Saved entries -

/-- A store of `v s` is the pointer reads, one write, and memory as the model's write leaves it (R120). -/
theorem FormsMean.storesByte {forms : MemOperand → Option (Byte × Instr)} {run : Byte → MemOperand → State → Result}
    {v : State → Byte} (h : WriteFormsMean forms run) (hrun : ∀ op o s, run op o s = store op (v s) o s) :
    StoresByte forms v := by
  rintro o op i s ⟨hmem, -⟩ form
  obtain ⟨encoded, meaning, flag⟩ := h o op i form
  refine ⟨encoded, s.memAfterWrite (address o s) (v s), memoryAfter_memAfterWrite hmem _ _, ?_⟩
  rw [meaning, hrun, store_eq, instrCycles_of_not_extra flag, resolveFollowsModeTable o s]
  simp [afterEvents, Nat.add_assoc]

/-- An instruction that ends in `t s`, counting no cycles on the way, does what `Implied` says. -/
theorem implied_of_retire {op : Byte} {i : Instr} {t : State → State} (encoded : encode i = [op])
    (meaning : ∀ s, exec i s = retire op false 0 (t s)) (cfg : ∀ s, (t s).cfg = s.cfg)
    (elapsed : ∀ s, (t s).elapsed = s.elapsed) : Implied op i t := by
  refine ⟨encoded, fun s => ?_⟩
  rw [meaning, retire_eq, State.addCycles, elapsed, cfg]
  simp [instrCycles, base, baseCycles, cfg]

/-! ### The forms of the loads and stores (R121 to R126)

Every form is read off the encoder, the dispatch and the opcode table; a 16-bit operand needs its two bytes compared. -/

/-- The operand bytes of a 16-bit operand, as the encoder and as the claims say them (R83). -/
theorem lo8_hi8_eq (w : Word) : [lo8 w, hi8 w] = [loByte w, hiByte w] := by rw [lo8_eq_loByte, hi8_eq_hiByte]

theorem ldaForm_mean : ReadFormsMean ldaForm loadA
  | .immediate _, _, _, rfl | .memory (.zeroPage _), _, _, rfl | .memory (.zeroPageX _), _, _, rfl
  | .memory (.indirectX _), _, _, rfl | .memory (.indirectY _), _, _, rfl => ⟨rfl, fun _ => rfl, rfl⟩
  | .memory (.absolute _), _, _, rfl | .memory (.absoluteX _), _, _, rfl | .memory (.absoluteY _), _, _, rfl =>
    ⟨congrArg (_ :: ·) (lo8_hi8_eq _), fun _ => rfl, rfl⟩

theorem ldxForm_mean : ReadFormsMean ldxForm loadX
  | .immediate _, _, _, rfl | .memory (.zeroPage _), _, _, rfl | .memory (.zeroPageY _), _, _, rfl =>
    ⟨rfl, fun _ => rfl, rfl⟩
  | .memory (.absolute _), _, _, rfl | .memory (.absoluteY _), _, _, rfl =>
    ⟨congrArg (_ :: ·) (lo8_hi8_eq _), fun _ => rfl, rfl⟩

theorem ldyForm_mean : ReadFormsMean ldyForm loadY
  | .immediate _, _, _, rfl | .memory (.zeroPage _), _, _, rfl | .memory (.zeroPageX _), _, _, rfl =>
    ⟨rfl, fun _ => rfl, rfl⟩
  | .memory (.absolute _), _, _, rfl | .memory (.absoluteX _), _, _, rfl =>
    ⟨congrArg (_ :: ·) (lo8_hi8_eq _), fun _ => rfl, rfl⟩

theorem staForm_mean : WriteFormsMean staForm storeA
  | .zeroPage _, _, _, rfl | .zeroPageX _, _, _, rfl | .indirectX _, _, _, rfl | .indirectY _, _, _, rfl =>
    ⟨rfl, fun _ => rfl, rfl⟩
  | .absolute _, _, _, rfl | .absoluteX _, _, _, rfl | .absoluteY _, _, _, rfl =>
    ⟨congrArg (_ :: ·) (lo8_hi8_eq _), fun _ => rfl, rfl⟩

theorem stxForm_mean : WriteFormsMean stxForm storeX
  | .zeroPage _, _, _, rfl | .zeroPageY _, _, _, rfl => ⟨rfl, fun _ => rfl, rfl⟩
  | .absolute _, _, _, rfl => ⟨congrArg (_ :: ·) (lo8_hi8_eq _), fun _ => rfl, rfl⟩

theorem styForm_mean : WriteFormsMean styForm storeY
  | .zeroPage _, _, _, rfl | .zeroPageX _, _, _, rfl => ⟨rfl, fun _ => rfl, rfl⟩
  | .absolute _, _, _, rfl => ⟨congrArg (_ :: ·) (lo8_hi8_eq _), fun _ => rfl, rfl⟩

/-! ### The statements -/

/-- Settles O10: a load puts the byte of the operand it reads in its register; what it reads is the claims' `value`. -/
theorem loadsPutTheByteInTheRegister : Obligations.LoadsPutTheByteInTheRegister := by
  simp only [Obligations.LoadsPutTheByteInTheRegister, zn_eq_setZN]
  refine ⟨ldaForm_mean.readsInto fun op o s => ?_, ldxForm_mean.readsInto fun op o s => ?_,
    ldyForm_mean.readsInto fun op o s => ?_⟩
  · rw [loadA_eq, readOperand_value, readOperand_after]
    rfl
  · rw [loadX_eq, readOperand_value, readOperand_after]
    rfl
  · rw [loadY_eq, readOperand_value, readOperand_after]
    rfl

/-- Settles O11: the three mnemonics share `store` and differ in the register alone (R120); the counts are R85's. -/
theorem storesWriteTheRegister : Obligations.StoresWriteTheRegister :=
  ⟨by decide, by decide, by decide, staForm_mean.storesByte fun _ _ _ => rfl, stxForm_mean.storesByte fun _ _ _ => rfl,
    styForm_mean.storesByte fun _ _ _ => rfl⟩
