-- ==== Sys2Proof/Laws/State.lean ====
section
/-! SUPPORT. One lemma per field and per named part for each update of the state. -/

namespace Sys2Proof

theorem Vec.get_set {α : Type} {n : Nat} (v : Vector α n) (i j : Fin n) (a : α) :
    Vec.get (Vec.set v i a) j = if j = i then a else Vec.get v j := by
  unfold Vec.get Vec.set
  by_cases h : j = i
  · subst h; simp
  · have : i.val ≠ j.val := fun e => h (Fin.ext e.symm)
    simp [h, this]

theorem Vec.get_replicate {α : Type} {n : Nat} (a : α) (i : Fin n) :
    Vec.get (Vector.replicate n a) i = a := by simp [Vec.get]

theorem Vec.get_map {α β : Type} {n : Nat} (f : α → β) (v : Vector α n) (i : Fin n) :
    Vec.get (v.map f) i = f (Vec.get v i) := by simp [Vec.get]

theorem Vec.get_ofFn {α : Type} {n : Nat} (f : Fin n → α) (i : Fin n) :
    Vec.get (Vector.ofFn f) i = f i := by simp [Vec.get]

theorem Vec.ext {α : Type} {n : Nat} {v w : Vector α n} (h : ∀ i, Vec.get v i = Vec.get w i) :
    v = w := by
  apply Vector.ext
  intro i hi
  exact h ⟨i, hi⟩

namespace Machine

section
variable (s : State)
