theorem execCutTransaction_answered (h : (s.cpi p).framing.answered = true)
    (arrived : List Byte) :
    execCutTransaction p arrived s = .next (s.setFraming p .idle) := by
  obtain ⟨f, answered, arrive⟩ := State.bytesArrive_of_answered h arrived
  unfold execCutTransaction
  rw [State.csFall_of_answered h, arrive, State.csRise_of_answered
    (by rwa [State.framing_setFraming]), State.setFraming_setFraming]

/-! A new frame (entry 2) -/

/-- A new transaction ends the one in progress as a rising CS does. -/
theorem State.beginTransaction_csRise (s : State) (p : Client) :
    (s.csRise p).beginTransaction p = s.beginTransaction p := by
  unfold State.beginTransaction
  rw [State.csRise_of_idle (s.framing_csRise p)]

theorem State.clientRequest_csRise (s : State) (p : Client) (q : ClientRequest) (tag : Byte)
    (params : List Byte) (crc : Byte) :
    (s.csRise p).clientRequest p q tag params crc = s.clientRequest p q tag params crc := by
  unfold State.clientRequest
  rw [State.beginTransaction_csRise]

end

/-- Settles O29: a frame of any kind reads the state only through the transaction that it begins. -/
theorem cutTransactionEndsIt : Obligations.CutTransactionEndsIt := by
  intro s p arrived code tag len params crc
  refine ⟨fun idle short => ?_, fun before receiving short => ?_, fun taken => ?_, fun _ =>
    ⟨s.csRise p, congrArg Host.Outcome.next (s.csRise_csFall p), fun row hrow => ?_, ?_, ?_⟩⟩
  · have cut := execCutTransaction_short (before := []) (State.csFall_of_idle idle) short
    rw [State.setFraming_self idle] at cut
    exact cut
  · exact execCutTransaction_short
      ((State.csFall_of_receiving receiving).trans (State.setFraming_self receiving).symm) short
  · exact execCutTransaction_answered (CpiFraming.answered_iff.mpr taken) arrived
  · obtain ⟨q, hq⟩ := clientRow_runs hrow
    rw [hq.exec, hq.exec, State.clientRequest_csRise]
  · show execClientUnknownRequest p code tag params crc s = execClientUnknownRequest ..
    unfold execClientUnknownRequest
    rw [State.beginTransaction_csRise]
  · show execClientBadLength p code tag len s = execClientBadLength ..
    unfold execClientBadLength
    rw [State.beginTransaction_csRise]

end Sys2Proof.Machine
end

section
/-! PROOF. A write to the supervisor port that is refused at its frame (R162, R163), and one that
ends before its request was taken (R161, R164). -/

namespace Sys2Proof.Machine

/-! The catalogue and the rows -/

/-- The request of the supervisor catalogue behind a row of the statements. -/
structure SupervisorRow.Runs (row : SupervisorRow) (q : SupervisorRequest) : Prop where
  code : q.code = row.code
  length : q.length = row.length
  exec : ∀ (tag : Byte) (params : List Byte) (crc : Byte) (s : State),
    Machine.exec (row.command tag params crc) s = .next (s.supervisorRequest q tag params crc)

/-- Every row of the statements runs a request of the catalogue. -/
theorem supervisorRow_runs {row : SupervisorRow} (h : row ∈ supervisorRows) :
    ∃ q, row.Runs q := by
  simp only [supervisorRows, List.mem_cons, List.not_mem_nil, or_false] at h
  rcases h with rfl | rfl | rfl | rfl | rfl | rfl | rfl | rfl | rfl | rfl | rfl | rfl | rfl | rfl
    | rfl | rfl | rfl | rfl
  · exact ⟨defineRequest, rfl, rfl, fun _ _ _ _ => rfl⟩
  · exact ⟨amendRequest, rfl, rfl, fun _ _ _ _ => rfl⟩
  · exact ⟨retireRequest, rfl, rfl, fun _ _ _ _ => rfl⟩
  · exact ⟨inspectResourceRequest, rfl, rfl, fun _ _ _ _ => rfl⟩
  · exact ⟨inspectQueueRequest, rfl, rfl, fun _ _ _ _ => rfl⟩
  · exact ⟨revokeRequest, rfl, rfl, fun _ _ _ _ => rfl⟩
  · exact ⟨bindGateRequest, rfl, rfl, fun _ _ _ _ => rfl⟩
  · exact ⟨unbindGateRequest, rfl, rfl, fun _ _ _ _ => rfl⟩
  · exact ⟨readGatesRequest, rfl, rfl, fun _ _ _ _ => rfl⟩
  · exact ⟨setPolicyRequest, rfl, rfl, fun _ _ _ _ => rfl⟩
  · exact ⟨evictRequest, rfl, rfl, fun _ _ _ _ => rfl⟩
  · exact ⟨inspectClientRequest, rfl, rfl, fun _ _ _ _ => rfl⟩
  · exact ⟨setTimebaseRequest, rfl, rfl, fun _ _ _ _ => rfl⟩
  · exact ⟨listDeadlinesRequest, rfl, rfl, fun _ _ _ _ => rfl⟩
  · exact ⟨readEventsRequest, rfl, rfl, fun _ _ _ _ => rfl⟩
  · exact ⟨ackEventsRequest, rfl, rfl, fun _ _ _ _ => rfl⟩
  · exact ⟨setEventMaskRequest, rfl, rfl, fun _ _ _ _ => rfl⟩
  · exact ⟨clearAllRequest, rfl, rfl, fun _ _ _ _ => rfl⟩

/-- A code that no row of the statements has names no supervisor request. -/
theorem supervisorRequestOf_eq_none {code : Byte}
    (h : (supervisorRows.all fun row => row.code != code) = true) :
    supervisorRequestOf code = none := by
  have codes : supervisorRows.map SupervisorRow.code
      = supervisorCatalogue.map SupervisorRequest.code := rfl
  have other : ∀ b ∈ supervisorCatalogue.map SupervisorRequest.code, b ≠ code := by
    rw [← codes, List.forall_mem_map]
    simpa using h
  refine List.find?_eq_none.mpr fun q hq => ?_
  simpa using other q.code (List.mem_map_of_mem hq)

WORK INSTRUCTIONS - Quote the records above from their first line through the line containing "simp [afterEvents, Nat.add_assoc]", both ends included.

PROBLEM SOLUTION -
/-- A store of `v s` is the pointer reads, one write, and memory as the model's write leaves it (R120). -/
theorem FormsMean.storesByte {forms : MemOperand → Option (Byte × Instr)} {run : Byte → MemOperand → State → Result}
    {v : State → Byte} (h : WriteFormsMean forms run) (hrun : ∀ op o s, run op o s = store op (v s) o s) :
    StoresByte forms v := by
  rintro o op i s ⟨hmem, -⟩ form
  obtain ⟨encoded, meaning, flag⟩ := h o op i form
  refine ⟨encoded, s.memAfterWrite (address o s) (v s), memoryAfter_memAfterWrite hmem _ _, ?_⟩
  rw [meaning, hrun, store_eq, instrCycles_of_not_extra flag, resolveFollowsModeTable o s]
  simp [afterEvents, Nat.add_assoc]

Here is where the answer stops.